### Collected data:
*-*-*

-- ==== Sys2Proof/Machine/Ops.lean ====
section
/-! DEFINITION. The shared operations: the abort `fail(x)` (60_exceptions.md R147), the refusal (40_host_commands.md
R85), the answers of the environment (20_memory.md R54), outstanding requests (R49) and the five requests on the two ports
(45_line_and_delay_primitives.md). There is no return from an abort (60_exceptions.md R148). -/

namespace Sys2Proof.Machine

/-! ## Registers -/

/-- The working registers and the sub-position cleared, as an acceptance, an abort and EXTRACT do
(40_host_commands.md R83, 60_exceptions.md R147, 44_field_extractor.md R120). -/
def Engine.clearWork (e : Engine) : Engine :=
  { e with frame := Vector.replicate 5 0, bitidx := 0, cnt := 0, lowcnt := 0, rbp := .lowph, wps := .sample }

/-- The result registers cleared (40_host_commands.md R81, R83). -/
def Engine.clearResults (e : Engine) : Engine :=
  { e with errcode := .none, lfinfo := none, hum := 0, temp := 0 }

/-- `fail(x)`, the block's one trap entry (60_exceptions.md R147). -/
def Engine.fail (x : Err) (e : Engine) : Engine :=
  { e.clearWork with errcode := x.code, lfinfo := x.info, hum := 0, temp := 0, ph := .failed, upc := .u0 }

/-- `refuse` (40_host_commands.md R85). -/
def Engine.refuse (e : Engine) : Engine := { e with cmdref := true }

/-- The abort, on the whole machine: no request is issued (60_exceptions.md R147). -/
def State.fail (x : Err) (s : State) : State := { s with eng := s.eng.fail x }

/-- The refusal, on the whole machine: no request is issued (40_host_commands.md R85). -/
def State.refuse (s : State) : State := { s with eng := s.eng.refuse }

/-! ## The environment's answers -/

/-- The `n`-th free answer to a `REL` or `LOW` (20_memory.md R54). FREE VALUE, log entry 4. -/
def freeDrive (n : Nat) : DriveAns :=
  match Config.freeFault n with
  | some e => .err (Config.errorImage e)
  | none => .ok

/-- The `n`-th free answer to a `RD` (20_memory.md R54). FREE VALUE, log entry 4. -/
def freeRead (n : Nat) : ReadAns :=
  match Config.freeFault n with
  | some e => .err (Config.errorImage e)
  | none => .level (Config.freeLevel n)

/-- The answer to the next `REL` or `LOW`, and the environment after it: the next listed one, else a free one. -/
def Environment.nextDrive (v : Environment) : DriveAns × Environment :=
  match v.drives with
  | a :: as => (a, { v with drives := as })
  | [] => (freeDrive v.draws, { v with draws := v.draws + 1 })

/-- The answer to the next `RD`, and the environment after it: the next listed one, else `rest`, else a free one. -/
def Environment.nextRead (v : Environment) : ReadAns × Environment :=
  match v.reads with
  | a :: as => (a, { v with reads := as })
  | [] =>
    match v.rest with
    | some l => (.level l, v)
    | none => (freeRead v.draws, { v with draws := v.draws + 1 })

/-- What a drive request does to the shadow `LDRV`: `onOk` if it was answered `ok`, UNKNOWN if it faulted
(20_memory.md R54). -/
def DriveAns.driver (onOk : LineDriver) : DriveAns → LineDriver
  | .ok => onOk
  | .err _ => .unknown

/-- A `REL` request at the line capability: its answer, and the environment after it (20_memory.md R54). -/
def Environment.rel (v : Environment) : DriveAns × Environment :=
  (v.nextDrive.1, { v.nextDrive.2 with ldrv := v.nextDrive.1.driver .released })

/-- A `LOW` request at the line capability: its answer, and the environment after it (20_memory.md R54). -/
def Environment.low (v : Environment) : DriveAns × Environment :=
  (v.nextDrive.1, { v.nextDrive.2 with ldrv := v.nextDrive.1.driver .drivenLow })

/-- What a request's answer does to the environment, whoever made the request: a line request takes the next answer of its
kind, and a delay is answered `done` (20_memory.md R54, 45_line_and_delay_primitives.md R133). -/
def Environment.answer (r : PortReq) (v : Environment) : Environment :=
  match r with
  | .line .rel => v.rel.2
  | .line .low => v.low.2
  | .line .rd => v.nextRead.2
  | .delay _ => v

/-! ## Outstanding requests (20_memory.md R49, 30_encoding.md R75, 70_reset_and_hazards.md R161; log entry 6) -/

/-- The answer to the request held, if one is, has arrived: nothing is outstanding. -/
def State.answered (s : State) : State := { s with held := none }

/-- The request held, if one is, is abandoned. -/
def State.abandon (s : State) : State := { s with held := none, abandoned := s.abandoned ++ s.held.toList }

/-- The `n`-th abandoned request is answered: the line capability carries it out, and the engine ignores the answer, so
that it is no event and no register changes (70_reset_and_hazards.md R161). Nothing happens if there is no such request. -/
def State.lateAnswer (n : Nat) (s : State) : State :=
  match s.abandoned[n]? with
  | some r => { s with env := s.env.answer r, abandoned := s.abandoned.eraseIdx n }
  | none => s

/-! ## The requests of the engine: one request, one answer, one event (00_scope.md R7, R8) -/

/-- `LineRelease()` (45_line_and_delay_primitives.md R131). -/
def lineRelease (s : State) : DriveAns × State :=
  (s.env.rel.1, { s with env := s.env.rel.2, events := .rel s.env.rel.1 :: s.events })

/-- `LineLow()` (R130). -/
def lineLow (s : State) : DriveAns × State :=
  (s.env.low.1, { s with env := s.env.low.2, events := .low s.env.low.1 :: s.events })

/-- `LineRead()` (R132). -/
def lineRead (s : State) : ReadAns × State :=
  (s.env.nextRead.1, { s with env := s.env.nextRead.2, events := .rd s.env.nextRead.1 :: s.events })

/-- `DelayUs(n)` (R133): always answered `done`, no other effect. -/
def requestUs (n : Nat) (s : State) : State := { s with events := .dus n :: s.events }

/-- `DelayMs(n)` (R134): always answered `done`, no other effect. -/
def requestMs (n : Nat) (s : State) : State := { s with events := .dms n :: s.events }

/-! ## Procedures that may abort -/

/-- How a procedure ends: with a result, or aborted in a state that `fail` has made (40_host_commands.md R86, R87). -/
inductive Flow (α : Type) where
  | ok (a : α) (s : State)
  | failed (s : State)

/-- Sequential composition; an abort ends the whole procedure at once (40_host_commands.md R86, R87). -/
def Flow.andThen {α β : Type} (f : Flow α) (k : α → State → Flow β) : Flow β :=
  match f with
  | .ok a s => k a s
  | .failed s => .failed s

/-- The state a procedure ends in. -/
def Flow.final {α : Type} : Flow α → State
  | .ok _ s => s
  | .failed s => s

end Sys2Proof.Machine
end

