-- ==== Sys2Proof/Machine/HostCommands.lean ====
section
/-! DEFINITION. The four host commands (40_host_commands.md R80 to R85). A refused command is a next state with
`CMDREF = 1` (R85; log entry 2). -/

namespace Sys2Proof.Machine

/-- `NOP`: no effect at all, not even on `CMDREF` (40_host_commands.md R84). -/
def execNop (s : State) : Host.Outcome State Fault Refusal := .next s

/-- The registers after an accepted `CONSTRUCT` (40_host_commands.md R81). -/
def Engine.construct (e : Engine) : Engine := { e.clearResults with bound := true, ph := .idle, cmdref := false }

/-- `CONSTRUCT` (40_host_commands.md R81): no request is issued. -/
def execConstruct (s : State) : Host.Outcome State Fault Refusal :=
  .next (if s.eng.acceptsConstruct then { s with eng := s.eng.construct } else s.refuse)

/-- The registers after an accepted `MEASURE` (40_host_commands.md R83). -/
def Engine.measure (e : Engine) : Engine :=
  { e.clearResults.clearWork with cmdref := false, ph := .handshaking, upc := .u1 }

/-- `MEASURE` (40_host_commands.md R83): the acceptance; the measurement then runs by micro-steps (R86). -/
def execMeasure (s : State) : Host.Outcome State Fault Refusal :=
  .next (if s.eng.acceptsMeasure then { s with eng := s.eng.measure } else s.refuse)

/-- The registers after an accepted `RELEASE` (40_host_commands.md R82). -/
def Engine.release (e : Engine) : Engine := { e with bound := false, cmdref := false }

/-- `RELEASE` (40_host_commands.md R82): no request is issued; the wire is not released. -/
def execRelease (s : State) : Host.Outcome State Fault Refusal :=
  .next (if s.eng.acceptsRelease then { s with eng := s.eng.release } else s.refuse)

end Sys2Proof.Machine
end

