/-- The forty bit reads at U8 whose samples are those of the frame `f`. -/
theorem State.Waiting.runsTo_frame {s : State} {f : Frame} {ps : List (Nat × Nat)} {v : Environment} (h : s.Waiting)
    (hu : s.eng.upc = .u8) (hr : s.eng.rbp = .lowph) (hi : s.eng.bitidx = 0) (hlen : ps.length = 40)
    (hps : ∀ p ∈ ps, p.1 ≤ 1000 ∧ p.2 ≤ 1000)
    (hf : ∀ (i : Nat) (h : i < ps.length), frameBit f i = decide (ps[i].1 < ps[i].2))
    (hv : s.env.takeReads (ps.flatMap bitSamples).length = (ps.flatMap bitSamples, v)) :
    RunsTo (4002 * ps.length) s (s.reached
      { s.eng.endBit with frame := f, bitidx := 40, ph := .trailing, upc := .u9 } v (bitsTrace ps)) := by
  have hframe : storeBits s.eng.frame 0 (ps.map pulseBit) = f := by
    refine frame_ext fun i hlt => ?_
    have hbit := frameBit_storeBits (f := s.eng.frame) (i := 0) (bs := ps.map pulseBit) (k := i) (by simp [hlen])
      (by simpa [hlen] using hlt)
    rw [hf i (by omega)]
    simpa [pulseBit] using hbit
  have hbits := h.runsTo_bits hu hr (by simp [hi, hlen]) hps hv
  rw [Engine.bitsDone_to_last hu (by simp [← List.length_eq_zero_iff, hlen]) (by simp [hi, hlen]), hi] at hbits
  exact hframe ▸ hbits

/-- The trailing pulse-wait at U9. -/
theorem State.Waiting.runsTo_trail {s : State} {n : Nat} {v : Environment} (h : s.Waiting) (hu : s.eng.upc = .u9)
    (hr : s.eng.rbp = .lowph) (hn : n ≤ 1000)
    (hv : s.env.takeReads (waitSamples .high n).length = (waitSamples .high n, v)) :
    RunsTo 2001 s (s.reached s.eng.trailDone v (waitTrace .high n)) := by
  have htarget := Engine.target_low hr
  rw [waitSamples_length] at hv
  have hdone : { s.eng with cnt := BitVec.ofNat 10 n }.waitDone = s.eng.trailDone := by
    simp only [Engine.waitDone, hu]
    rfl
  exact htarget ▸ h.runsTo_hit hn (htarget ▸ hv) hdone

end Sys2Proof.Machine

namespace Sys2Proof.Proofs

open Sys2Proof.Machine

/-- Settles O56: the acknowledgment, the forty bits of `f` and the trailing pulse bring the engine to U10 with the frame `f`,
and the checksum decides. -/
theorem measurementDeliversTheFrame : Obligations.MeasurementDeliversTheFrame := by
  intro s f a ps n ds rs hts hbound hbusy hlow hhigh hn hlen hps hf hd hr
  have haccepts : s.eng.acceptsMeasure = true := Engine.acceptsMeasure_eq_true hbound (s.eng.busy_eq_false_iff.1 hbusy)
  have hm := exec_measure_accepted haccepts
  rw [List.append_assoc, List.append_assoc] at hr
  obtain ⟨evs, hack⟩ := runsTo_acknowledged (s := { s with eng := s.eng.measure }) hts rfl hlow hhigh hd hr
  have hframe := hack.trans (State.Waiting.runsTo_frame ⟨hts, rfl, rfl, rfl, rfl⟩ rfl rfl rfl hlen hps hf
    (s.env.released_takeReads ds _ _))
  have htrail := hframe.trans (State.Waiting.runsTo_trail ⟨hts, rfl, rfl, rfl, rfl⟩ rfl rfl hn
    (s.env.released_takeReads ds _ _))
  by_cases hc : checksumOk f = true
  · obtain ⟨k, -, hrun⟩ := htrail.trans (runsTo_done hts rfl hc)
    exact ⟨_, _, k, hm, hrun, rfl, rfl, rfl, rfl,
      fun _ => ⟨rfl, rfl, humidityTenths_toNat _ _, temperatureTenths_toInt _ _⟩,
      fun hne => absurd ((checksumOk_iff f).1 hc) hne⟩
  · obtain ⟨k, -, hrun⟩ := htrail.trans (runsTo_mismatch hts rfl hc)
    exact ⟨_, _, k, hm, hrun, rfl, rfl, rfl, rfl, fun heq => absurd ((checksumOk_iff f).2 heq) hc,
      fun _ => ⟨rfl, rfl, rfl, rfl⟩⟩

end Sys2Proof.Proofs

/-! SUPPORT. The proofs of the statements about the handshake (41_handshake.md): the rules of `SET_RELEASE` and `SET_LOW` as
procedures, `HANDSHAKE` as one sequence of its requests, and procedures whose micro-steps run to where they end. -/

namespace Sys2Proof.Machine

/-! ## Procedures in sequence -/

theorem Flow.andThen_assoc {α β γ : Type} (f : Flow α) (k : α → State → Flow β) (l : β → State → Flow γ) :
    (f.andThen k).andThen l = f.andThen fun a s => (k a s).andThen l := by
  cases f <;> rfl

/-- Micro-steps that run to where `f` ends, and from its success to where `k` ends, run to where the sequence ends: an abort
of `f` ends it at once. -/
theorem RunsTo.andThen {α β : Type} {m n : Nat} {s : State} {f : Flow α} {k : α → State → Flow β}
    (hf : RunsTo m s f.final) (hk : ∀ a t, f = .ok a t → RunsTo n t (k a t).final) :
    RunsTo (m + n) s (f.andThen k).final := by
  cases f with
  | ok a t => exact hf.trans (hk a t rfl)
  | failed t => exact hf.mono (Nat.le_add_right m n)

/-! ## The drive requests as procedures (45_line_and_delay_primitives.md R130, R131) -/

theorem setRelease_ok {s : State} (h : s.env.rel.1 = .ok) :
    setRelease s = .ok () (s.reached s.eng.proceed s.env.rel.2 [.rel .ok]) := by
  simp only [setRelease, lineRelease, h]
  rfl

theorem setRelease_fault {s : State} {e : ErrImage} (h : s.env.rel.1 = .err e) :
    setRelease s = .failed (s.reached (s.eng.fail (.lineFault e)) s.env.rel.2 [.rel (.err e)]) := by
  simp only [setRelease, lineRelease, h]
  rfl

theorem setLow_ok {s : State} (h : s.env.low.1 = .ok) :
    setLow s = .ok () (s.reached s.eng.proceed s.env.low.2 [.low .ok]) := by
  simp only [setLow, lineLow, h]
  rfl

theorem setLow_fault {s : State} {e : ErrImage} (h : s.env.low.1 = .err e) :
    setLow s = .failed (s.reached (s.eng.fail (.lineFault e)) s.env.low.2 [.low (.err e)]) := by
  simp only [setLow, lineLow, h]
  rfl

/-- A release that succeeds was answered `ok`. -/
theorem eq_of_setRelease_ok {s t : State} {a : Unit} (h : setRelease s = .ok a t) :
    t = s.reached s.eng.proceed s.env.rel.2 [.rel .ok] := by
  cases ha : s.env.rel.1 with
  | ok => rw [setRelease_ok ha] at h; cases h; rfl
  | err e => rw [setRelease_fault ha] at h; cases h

*-*-*

Exact duplication is required for the lines above, from the line that contains "(00_scope.md R7, R8) -/" to the line that contains "next state with", inclusive; omit all others.

### Result of this exercise:
/-! ## The requests of the engine: one request, one answer, one event (00_scope.md R7, R8) -/

/-- `LineRelease()` (45_line_and_delay_primitives.md R131). -/
def lineRelease (s : State) : DriveAns × State :=
  (s.env.rel.1, { s with env := s.env.rel.2, events := .rel s.env.rel.1 :: s.events })

/-- `LineLow()` (R130). -/
def lineLow (s : State) : DriveAns × State :=
  (s.env.low.1, { s with env := s.env.low.2, events := .low s.env.low.1 :: s.events })

/-- `LineRead()` (R132). -/
def lineRead (s : State) : ReadAns × State :=
  (s.env.nextRead.1, { s with env := s.env.nextRead.2, events := .rd s.env.nextRead.1 :: s.events })

/-- `DelayUs(n)` (R133): always answered `done`, no other effect. -/
def requestUs (n : Nat) (s : State) : State := { s with events := .dus n :: s.events }

/-- `DelayMs(n)` (R134): always answered `done`, no other effect. -/
def requestMs (n : Nat) (s : State) : State := { s with events := .dms n :: s.events }

/-! ## Procedures that may abort -/

/-- How a procedure ends: with a result, or aborted in a state that `fail` has made (40_host_commands.md R86, R87). -/
inductive Flow (α : Type) where
  | ok (a : α) (s : State)
  | failed (s : State)

/-- Sequential composition; an abort ends the whole procedure at once (40_host_commands.md R86, R87). -/
def Flow.andThen {α β : Type} (f : Flow α) (k : α → State → Flow β) : Flow β :=
  match f with
  | .ok a s => k a s
  | .failed s => .failed s

/-- The state a procedure ends in. -/
def Flow.final {α : Type} : Flow α → State
  | .ok _ s => s
  | .failed s => s

end Sys2Proof.Machine
end

-- ==== Sys2Proof/Machine/HostCommands.lean ====
section
/-! DEFINITION. The four host commands (40_host_commands.md R80 to R85). A refused command is a next state with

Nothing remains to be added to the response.